Records excerpted from a collection:
┄┄┄┄┄┄┄┄┄┄┄┄┄┄┄┄┄┄┄┄

-- ==== Sys2Proof/Laws/PortFields.lean ====
section
/-! SUPPORT. What the operations of the host port and the memory port leave unchanged within the blocks they change. -/

-- One declaration at a time: the package as one text then needs few threads.
set_option Elab.async false

namespace Sys2Proof.Machine

@[simp] theorem startAppend_journal_n (s : State) : (startAppend s).journal.n = s.journal.n := by
  unfold startAppend; (repeat' split) <;> simp
@[simp] theorem startAppend_journal_capacity (s : State) :
    (startAppend s).journal.capacity = s.journal.capacity := by
  unfold startAppend; (repeat' split) <;> simp
@[simp] theorem startAppend_journal_epoch (s : State) :
    (startAppend s).journal.epoch = s.journal.epoch := by
  unfold startAppend; (repeat' split) <;> simp
@[simp] theorem startAppend_journal_slot (s : State) :
    (startAppend s).journal.slot = s.journal.slot := by
  unfold startAppend; (repeat' split) <;> simp
@[simp] theorem startAppend_journal_geometry (s : State) :
    (startAppend s).journal.geometry = s.journal.geometry := by
  unfold startAppend; (repeat' split) <;> simp
@[simp] theorem startAppend_journal_link (s : State) :
    (startAppend s).journal.link = s.journal.link := by
  unfold startAppend; (repeat' split) <;> simp
@[simp] theorem startAppend_host_hfault (s : State) :
    (startAppend s).host.hfault = s.host.hfault := by
  unfold startAppend; (repeat' split) <;> simp
@[simp] theorem startAppend_host_data (s : State) : (startAppend s).host.data = s.host.data := by
  unfold startAppend; (repeat' split) <;> simp
@[simp] theorem startAppend_port_inFlight (s : State) :
    (startAppend s).port.inFlight = s.port.inFlight := by
  unfold startAppend; (repeat' split) <;> simp
@[simp] theorem startAppend_port_yieldLimit (s : State) :
    (startAppend s).port.yieldLimit = s.port.yieldLimit := by
  unfold startAppend; (repeat' split) <;> simp
@[simp] theorem startAppend_port_strap (s : State) : (startAppend s).port.strap = s.port.strap := by
  unfold startAppend; (repeat' split) <;> simp
@[simp] theorem startAppend_port_yieldControl (s : State) :
    (startAppend s).port.yieldControl = s.port.yieldControl := by
  unfold startAppend; (repeat' split) <;> simp
@[simp] theorem startAppend_port_yieldEngine (s : State) :
    (startAppend s).port.yieldEngine = s.port.yieldEngine := by
  unfold startAppend; (repeat' split) <;> simp
@[simp] theorem startAppend_port_claimControl (s : State) :
    (startAppend s).port.claimControl = s.port.claimControl := by
  unfold startAppend; (repeat' split) <;> simp
@[simp] theorem startAppend_port_claimEngine (s : State) :
    (startAppend s).port.claimEngine = s.port.claimEngine := by
  unfold startAppend; (repeat' split) <;> simp

@[simp] theorem holdCycle_host_hfault (s : State) (cause : HoldCause) :
    (holdCycle s cause).host.hfault = s.host.hfault := by
  unfold holdCycle; (repeat' split) <;> simp
@[simp] theorem holdCycle_host_data (s : State) (cause : HoldCause) :
    (holdCycle s cause).host.data = s.host.data := by
  unfold holdCycle; (repeat' split) <;> simp

@[simp] theorem applyJudgement_status_expired (s : State) (x0 : Judgement) :
    (applyJudgement s x0).status.expired = s.status.expired := by
  unfold applyJudgement; (repeat' split) <;> simp
@[simp] theorem applyJudgement_status_snapshot (s : State) (x0 : Judgement) :
    (applyJudgement s x0).status.snapshot = s.status.snapshot := by
  unfold applyJudgement; (repeat' split) <;> simp
@[simp] theorem applyJudgement_status_attention (s : State) (x0 : Judgement) :
    (applyJudgement s x0).status.attention = s.status.attention := by
  unfold applyJudgement; (repeat' split) <;> simp
@[simp] theorem applyJudgement_config_loaded (s : State) (x0 : Judgement) :
    (applyJudgement s x0).config.loaded = s.config.loaded := by
  unfold applyJudgement; (repeat' split) <;> simp
@[simp] theorem applyJudgement_config_origin (s : State) (x0 : Judgement) :
    (applyJudgement s x0).config.origin = s.config.origin := by
  unfold applyJudgement; (repeat' split) <;> simp
@[simp] theorem applyJudgement_config_adopting (s : State) (x0 : Judgement) :
    (applyJudgement s x0).config.adopting = s.config.adopting := by
  unfold applyJudgement; (repeat' split) <;> simp
@[simp] theorem applyJudgement_config_buffer (s : State) (x0 : Judgement) :
    (applyJudgement s x0).config.buffer = s.config.buffer := by
  unfold applyJudgement; (repeat' split) <;> simp
@[simp] theorem applyJudgement_journal_n (s : State) (x0 : Judgement) :
    (applyJudgement s x0).journal.n = s.journal.n := by
  unfold applyJudgement; (repeat' split) <;> simp
@[simp] theorem applyJudgement_journal_capacity (s : State) (x0 : Judgement) :
    (applyJudgement s x0).journal.capacity = s.journal.capacity := by
  unfold applyJudgement; (repeat' split) <;> simp
@[simp] theorem applyJudgement_journal_epoch (s : State) (x0 : Judgement) :
    (applyJudgement s x0).journal.epoch = s.journal.epoch := by
  unfold applyJudgement; (repeat' split) <;> simp
@[simp] theorem applyJudgement_journal_slot (s : State) (x0 : Judgement) :
    (applyJudgement s x0).journal.slot = s.journal.slot := by
  unfold applyJudgement; (repeat' split) <;> simp
@[simp] theorem applyJudgement_journal_geometry (s : State) (x0 : Judgement) :
    (applyJudgement s x0).journal.geometry = s.journal.geometry := by
  unfold applyJudgement; (repeat' split) <;> simp
@[simp] theorem applyJudgement_journal_link (s : State) (x0 : Judgement) :
    (applyJudgement s x0).journal.link = s.journal.link := by
  unfold applyJudgement; (repeat' split) <;> simp
@[simp] theorem applyJudgement_txn_op (s : State) (x0 : Judgement) :
    (applyJudgement s x0).txn.op = s.txn.op := by
  unfold applyJudgement; (repeat' split) <;> simp
@[simp] theorem applyJudgement_txn_stage (s : State) (x0 : Judgement) :
    (applyJudgement s x0).txn.stage = s.txn.stage := by
  unfold applyJudgement; (repeat' split) <;> simp
@[simp] theorem applyJudgement_txn_found (s : State) (x0 : Judgement) :
    (applyJudgement s x0).txn.found = s.txn.found := by
  unfold applyJudgement; (repeat' split) <;> simp
@[simp] theorem applyJudgement_txn_headerWritten (s : State) (x0 : Judgement) :
    (applyJudgement s x0).txn.headerWritten = s.txn.headerWritten := by
  unfold applyJudgement; (repeat' split) <;> simp
@[simp] theorem applyJudgement_txn_endState (s : State) (x0 : Judgement) :
    (applyJudgement s x0).txn.endState = s.txn.endState := by
  unfold applyJudgement; (repeat' split) <;> simp
@[simp] theorem applyJudgement_port_inFlight (s : State) (x0 : Judgement) :
    (applyJudgement s x0).port.inFlight = s.port.inFlight := by
  unfold applyJudgement; (repeat' split) <;> simp
@[simp] theorem applyJudgement_port_yieldLimit (s : State) (x0 : Judgement) :
    (applyJudgement s x0).port.yieldLimit = s.port.yieldLimit := by
  unfold applyJudgement; (repeat' split) <;> simp
@[simp] theorem applyJudgement_port_strap (s : State) (x0 : Judgement) :
    (applyJudgement s x0).port.strap = s.port.strap := by
  unfold applyJudgement; (repeat' split) <;> simp
@[simp] theorem applyJudgement_port_yieldControl (s : State) (x0 : Judgement) :
    (applyJudgement s x0).port.yieldControl = s.port.yieldControl := by
  unfold applyJudgement; (repeat' split) <;> simp
@[simp] theorem applyJudgement_port_yieldEngine (s : State) (x0 : Judgement) :
    (applyJudgement s x0).port.yieldEngine = s.port.yieldEngine := by
  unfold applyJudgement; (repeat' split) <;> simp
@[simp] theorem applyJudgement_port_claimEngine (s : State) (x0 : Judgement) :
    (applyJudgement s x0).port.claimEngine = s.port.claimEngine := by
  unfold applyJudgement; (repeat' split) <;> simp

@[simp] theorem takeCycle_status_expired (s : State) (addr : Addr) (isWrite : Bool) (data : Byte) :
    (takeCycle s addr isWrite data).status.expired = s.status.expired := by simp [takeCycle]
@[simp] theorem takeCycle_status_snapshot (s : State) (addr : Addr) (isWrite : Bool) (data : Byte) :
    (takeCycle s addr isWrite data).status.snapshot = s.status.snapshot := by simp [takeCycle]
@[simp] theorem takeCycle_status_attention (s : State) (addr : Addr) (isWrite : Bool) (data : Byte) :
    (takeCycle s addr isWrite data).status.attention = s.status.attention := by simp [takeCycle]
@[simp] theorem takeCycle_config_loaded (s : State) (addr : Addr) (isWrite : Bool) (data : Byte) :
    (takeCycle s addr isWrite data).config.loaded = s.config.loaded := by simp [takeCycle]
@[simp] theorem takeCycle_config_origin (s : State) (addr : Addr) (isWrite : Bool) (data : Byte) :
    (takeCycle s addr isWrite data).config.origin = s.config.origin := by simp [takeCycle]
@[simp] theorem takeCycle_config_adopting (s : State) (addr : Addr) (isWrite : Bool) (data : Byte) :
    (takeCycle s addr isWrite data).config.adopting = s.config.adopting := by simp [takeCycle]
@[simp] theorem takeCycle_config_buffer (s : State) (addr : Addr) (isWrite : Bool) (data : Byte) :
    (takeCycle s addr isWrite data).config.buffer = s.config.buffer := by simp [takeCycle]
@[simp] theorem takeCycle_journal_n (s : State) (addr : Addr) (isWrite : Bool) (data : Byte) :
    (takeCycle s addr isWrite data).journal.n = s.journal.n := by simp [takeCycle]
@[simp] theorem takeCycle_journal_capacity (s : State) (addr : Addr) (isWrite : Bool) (data : Byte) :
    (takeCycle s addr isWrite data).journal.capacity = s.journal.capacity := by simp [takeCycle]
@[simp] theorem takeCycle_journal_epoch (s : State) (addr : Addr) (isWrite : Bool) (data : Byte) :
    (takeCycle s addr isWrite data).journal.epoch = s.journal.epoch := by simp [takeCycle]
@[simp] theorem takeCycle_journal_slot (s : State) (addr : Addr) (isWrite : Bool) (data : Byte) :
    (takeCycle s addr isWrite data).journal.slot = s.journal.slot := by simp [takeCycle]
@[simp] theorem takeCycle_journal_geometry (s : State) (addr : Addr) (isWrite : Bool) (data : Byte) :
    (takeCycle s addr isWrite data).journal.geometry = s.journal.geometry := by simp [takeCycle]
@[simp] theorem takeCycle_journal_link (s : State) (addr : Addr) (isWrite : Bool) (data : Byte) :
    (takeCycle s addr isWrite data).journal.link = s.journal.link := by simp [takeCycle]
@[simp] theorem takeCycle_txn_op (s : State) (addr : Addr) (isWrite : Bool) (data : Byte) :
    (takeCycle s addr isWrite data).txn.op = s.txn.op := by simp [takeCycle]
@[simp] theorem takeCycle_txn_stage (s : State) (addr : Addr) (isWrite : Bool) (data : Byte) :
    (takeCycle s addr isWrite data).txn.stage = s.txn.stage := by simp [takeCycle]
@[simp] theorem takeCycle_txn_found (s : State) (addr : Addr) (isWrite : Bool) (data : Byte) :
    (takeCycle s addr isWrite data).txn.found = s.txn.found := by simp [takeCycle]
@[simp] theorem takeCycle_txn_headerWritten (s : State) (addr : Addr) (isWrite : Bool) (data : Byte) :
    (takeCycle s addr isWrite data).txn.headerWritten = s.txn.headerWritten := by simp [takeCycle]
@[simp] theorem takeCycle_txn_endState (s : State) (addr : Addr) (isWrite : Bool) (data : Byte) :
    (takeCycle s addr isWrite data).txn.endState = s.txn.endState := by simp [takeCycle]
@[simp] theorem takeCycle_port_inFlight (s : State) (addr : Addr) (isWrite : Bool) (data : Byte) :
    (takeCycle s addr isWrite data).port.inFlight = s.port.inFlight := by simp [takeCycle]
@[simp] theorem takeCycle_port_yieldLimit (s : State) (addr : Addr) (isWrite : Bool) (data : Byte) :
    (takeCycle s addr isWrite data).port.yieldLimit = s.port.yieldLimit := by simp [takeCycle]
@[simp] theorem takeCycle_port_strap (s : State) (addr : Addr) (isWrite : Bool) (data : Byte) :
    (takeCycle s addr isWrite data).port.strap = s.port.strap := by simp [takeCycle]
@[simp] theorem takeCycle_port_yieldControl (s : State) (addr : Addr) (isWrite : Bool) (data : Byte) :
    (takeCycle s addr isWrite data).port.yieldControl = s.port.yieldControl := by simp [takeCycle]
@[simp] theorem takeCycle_port_yieldEngine (s : State) (addr : Addr) (isWrite : Bool) (data : Byte) :
    (takeCycle s addr isWrite data).port.yieldEngine = s.port.yieldEngine := by simp [takeCycle]
@[simp] theorem takeCycle_port_claimEngine (s : State) (addr : Addr) (isWrite : Bool) (data : Byte) :
    (takeCycle s addr isWrite data).port.claimEngine = s.port.claimEngine := by simp [takeCycle]

@[simp] theorem rejudge_status_expired (s : State) (c : HostCycle) :
    (rejudge s c).status.expired = s.status.expired := by simp [rejudge]
@[simp] theorem rejudge_status_snapshot (s : State) (c : HostCycle) :
    (rejudge s c).status.snapshot = s.status.snapshot := by simp [rejudge]
@[simp] theorem rejudge_status_attention (s : State) (c : HostCycle) :
    (rejudge s c).status.attention = s.status.attention := by simp [rejudge]
@[simp] theorem rejudge_config_loaded (s : State) (c : HostCycle) :
    (rejudge s c).config.loaded = s.config.loaded := by simp [rejudge]
@[simp] theorem rejudge_config_origin (s : State) (c : HostCycle) :
    (rejudge s c).config.origin = s.config.origin := by simp [rejudge]
@[simp] theorem rejudge_config_adopting (s : State) (c : HostCycle) :
    (rejudge s c).config.adopting = s.config.adopting := by simp [rejudge]
@[simp] theorem rejudge_config_buffer (s : State) (c : HostCycle) :
    (rejudge s c).config.buffer = s.config.buffer := by simp [rejudge]
@[simp] theorem rejudge_journal_n (s : State) (c : HostCycle) :
    (rejudge s c).journal.n = s.journal.n := by simp [rejudge]
@[simp] theorem rejudge_journal_capacity (s : State) (c : HostCycle) :
    (rejudge s c).journal.capacity = s.journal.capacity := by simp [rejudge]
@[simp] theorem rejudge_journal_epoch (s : State) (c : HostCycle) :
    (rejudge s c).journal.epoch = s.journal.epoch := by simp [rejudge]
@[simp] theorem rejudge_journal_slot (s : State) (c : HostCycle) :
    (rejudge s c).journal.slot = s.journal.slot := by simp [rejudge]
@[simp] theorem rejudge_journal_geometry (s : State) (c : HostCycle) :
    (rejudge s c).journal.geometry = s.journal.geometry := by simp [rejudge]
@[simp] theorem rejudge_journal_link (s : State) (c : HostCycle) :
    (rejudge s c).journal.link = s.journal.link := by simp [rejudge]
@[simp] theorem rejudge_txn_op (s : State) (c : HostCycle) :
    (rejudge s c).txn.op = s.txn.op := by simp [rejudge]
@[simp] theorem rejudge_txn_stage (s : State) (c : HostCycle) :
    (rejudge s c).txn.stage = s.txn.stage := by simp [rejudge]
@[simp] theorem rejudge_txn_found (s : State) (c : HostCycle) :
    (rejudge s c).txn.found = s.txn.found := by simp [rejudge]
@[simp] theorem rejudge_txn_headerWritten (s : State) (c : HostCycle) :
    (rejudge s c).txn.headerWritten = s.txn.headerWritten := by simp [rejudge]
@[simp] theorem rejudge_txn_endState (s : State) (c : HostCycle) :
    (rejudge s c).txn.endState = s.txn.endState := by simp [rejudge]
@[simp] theorem rejudge_port_inFlight (s : State) (c : HostCycle) :
    (rejudge s c).port.inFlight = s.port.inFlight := by simp [rejudge]
@[simp] theorem rejudge_port_yieldLimit (s : State) (c : HostCycle) :
    (rejudge s c).port.yieldLimit = s.port.yieldLimit := by simp [rejudge]
@[simp] theorem rejudge_port_strap (s : State) (c : HostCycle) :
    (rejudge s c).port.strap = s.port.strap := by simp [rejudge]
@[simp] theorem rejudge_port_yieldControl (s : State) (c : HostCycle) :
    (rejudge s c).port.yieldControl = s.port.yieldControl := by simp [rejudge]
@[simp] theorem rejudge_port_yieldEngine (s : State) (c : HostCycle) :
    (rejudge s c).port.yieldEngine = s.port.yieldEngine := by simp [rejudge]
@[simp] theorem rejudge_port_claimEngine (s : State) (c : HostCycle) :
    (rejudge s c).port.claimEngine = s.port.claimEngine := by simp [rejudge]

┄┄┄┄┄┄┄┄┄┄┄┄┄┄┄┄┄┄┄┄

TASK BRIEF: Go through the records. Copy each line where "cause" appears.

ANSWER TO THE EXERCISE:
@[simp] theorem holdCycle_host_hfault (s : State) (cause : HoldCause) :
    (holdCycle s cause).host.hfault = s.host.hfault := by
@[simp] theorem holdCycle_host_data (s : State) (cause : HoldCause) :
    (holdCycle s cause).host.data = s.host.data := by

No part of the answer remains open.